YOUR ASSIGNMENT: Pick out the lines below that contain the string "found" and copy them all.

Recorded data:

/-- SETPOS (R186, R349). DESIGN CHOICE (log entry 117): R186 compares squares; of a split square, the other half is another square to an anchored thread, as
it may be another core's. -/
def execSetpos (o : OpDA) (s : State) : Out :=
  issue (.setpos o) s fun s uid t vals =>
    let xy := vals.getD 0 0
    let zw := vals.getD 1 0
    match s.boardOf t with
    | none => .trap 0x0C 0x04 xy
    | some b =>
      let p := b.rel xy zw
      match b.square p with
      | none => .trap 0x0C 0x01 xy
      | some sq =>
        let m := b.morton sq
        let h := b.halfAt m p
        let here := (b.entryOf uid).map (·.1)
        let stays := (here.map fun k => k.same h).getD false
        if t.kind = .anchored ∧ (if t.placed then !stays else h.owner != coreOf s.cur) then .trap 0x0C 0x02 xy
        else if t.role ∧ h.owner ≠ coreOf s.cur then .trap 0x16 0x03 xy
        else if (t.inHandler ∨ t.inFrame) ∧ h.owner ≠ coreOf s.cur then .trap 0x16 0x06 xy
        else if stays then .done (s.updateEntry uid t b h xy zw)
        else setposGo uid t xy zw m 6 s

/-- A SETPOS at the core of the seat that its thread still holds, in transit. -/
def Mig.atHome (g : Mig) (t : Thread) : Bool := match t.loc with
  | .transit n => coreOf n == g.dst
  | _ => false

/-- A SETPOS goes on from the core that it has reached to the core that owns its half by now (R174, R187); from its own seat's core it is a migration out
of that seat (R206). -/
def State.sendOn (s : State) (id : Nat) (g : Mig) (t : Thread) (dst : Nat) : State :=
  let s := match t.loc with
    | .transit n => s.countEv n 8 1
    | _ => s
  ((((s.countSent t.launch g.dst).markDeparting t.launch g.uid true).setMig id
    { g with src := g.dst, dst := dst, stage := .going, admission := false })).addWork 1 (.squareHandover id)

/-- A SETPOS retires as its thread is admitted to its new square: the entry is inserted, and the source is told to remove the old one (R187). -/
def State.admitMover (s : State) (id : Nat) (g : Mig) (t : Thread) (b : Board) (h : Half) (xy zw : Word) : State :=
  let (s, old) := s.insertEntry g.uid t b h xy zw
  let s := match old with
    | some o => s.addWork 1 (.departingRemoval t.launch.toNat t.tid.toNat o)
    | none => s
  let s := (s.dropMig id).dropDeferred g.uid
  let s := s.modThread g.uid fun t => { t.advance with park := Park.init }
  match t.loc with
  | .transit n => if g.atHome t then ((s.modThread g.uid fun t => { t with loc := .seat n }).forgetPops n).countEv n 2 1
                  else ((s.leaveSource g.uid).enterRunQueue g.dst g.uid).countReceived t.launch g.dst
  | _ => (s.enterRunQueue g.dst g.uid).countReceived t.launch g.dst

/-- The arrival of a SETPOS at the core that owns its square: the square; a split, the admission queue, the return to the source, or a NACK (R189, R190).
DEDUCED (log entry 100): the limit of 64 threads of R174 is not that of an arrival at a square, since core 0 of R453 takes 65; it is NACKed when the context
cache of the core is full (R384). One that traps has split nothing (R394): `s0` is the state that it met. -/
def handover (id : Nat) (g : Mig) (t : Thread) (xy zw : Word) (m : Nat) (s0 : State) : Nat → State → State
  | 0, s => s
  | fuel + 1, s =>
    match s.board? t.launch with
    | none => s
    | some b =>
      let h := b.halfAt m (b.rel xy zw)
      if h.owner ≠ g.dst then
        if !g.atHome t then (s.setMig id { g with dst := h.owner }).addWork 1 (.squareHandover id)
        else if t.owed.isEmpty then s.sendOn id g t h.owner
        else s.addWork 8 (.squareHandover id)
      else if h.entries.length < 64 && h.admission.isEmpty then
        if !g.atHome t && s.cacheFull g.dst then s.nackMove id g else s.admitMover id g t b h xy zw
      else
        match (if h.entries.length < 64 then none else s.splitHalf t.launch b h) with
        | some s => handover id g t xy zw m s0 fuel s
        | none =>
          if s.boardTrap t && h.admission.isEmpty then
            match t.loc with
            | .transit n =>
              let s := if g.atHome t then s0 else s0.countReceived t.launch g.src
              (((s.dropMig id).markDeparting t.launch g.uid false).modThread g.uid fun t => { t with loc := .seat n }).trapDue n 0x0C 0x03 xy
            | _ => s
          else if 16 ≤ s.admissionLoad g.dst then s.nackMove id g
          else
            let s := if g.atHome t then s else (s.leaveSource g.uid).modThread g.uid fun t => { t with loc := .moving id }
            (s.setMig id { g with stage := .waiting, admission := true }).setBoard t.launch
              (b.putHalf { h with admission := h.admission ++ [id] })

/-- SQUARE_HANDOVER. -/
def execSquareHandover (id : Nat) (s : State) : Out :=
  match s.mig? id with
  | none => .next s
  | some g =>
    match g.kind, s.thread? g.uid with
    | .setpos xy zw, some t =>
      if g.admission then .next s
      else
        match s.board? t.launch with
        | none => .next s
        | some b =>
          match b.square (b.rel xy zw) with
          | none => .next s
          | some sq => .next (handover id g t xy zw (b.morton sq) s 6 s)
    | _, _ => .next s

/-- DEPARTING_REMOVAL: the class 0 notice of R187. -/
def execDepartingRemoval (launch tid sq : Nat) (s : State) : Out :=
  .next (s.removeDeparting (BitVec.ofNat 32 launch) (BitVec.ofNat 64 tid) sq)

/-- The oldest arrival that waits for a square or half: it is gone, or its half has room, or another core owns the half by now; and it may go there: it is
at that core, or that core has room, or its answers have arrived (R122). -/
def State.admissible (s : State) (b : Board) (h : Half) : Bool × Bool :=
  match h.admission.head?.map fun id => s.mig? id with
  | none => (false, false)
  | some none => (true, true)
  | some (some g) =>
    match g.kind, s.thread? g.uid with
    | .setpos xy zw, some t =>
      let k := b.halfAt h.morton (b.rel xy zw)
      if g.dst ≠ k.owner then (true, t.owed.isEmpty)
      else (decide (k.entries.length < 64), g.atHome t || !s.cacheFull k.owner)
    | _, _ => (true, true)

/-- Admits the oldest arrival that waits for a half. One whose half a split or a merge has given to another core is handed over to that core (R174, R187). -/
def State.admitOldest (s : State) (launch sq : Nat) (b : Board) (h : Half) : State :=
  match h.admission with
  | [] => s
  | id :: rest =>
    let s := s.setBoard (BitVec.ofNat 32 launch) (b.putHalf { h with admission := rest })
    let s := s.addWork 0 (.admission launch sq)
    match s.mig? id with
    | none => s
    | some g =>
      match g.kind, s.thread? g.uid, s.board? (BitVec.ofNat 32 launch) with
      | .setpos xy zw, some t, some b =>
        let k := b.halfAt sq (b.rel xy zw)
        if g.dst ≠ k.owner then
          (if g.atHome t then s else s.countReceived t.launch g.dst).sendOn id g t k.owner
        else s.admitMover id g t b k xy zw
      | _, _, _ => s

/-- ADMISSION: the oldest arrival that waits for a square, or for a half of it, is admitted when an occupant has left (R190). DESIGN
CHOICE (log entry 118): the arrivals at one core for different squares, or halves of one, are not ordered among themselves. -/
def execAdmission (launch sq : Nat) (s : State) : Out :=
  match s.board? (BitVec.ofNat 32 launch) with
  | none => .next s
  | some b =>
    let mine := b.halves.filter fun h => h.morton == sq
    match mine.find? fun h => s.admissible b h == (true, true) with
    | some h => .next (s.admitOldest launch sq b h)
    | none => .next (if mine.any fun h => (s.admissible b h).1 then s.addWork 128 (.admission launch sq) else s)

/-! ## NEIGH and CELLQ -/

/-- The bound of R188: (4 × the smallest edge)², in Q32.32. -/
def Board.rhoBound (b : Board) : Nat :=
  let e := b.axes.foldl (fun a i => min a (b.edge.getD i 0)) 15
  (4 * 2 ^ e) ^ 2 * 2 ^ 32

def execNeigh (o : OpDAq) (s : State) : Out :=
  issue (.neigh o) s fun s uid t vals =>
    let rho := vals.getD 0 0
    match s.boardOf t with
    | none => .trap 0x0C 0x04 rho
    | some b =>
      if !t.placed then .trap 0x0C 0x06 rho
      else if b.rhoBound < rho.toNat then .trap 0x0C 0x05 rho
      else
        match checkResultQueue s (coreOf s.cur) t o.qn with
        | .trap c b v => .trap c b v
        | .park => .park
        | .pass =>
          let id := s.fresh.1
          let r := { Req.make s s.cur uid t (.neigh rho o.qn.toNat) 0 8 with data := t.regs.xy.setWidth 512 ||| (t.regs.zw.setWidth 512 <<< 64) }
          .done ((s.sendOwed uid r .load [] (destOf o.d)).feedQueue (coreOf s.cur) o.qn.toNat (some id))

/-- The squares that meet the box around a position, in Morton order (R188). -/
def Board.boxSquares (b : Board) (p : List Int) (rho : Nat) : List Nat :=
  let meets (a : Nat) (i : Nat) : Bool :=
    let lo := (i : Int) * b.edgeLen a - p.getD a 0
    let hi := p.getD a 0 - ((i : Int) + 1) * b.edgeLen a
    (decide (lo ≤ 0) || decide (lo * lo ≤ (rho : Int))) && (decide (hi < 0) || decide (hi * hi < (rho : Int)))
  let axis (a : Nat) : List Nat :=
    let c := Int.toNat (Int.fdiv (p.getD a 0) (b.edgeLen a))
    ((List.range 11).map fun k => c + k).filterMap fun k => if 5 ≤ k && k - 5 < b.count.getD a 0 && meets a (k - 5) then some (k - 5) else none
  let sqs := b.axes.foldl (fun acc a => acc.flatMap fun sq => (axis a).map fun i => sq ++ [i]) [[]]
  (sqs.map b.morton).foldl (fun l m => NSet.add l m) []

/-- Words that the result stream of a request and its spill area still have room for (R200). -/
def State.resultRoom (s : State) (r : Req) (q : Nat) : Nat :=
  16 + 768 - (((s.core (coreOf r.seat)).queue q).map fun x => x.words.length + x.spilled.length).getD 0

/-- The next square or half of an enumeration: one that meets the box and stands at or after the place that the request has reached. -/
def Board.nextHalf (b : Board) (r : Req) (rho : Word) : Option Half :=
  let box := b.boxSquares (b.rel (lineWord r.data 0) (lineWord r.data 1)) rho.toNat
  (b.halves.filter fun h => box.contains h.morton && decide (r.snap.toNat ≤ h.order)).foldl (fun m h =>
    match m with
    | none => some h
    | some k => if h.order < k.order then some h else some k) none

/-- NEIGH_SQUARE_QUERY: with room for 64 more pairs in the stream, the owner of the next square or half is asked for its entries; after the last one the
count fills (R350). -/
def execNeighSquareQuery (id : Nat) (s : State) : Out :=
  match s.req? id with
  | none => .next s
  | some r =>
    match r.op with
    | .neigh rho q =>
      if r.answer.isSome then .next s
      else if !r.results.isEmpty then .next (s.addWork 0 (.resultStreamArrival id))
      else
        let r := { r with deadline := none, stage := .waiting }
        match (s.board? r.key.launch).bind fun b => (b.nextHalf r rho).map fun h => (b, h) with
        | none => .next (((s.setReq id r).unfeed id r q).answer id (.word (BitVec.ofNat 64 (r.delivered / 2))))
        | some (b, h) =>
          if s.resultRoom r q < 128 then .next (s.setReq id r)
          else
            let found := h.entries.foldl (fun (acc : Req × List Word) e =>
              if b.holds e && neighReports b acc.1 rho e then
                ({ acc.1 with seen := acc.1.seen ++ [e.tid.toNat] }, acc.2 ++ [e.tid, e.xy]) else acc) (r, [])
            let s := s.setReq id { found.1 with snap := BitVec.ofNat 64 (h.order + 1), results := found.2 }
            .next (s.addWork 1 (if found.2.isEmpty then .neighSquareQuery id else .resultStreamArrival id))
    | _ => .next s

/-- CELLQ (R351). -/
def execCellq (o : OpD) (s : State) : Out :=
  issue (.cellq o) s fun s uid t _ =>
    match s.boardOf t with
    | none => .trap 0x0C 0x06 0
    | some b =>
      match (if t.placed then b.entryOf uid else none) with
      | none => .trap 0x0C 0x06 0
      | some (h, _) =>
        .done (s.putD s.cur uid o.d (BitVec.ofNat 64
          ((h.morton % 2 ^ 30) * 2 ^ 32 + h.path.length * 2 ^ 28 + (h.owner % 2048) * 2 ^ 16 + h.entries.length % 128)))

SOLUTION:
            let found := h.entries.foldl (fun (acc : Req × List Word) e =>
            let s := s.setReq id { found.1 with snap := BitVec.ofNat 64 (h.order + 1), results := found.2 }
            .next (s.addWork 1 (if found.2.isEmpty then .neighSquareQuery id else .resultStreamArrival id))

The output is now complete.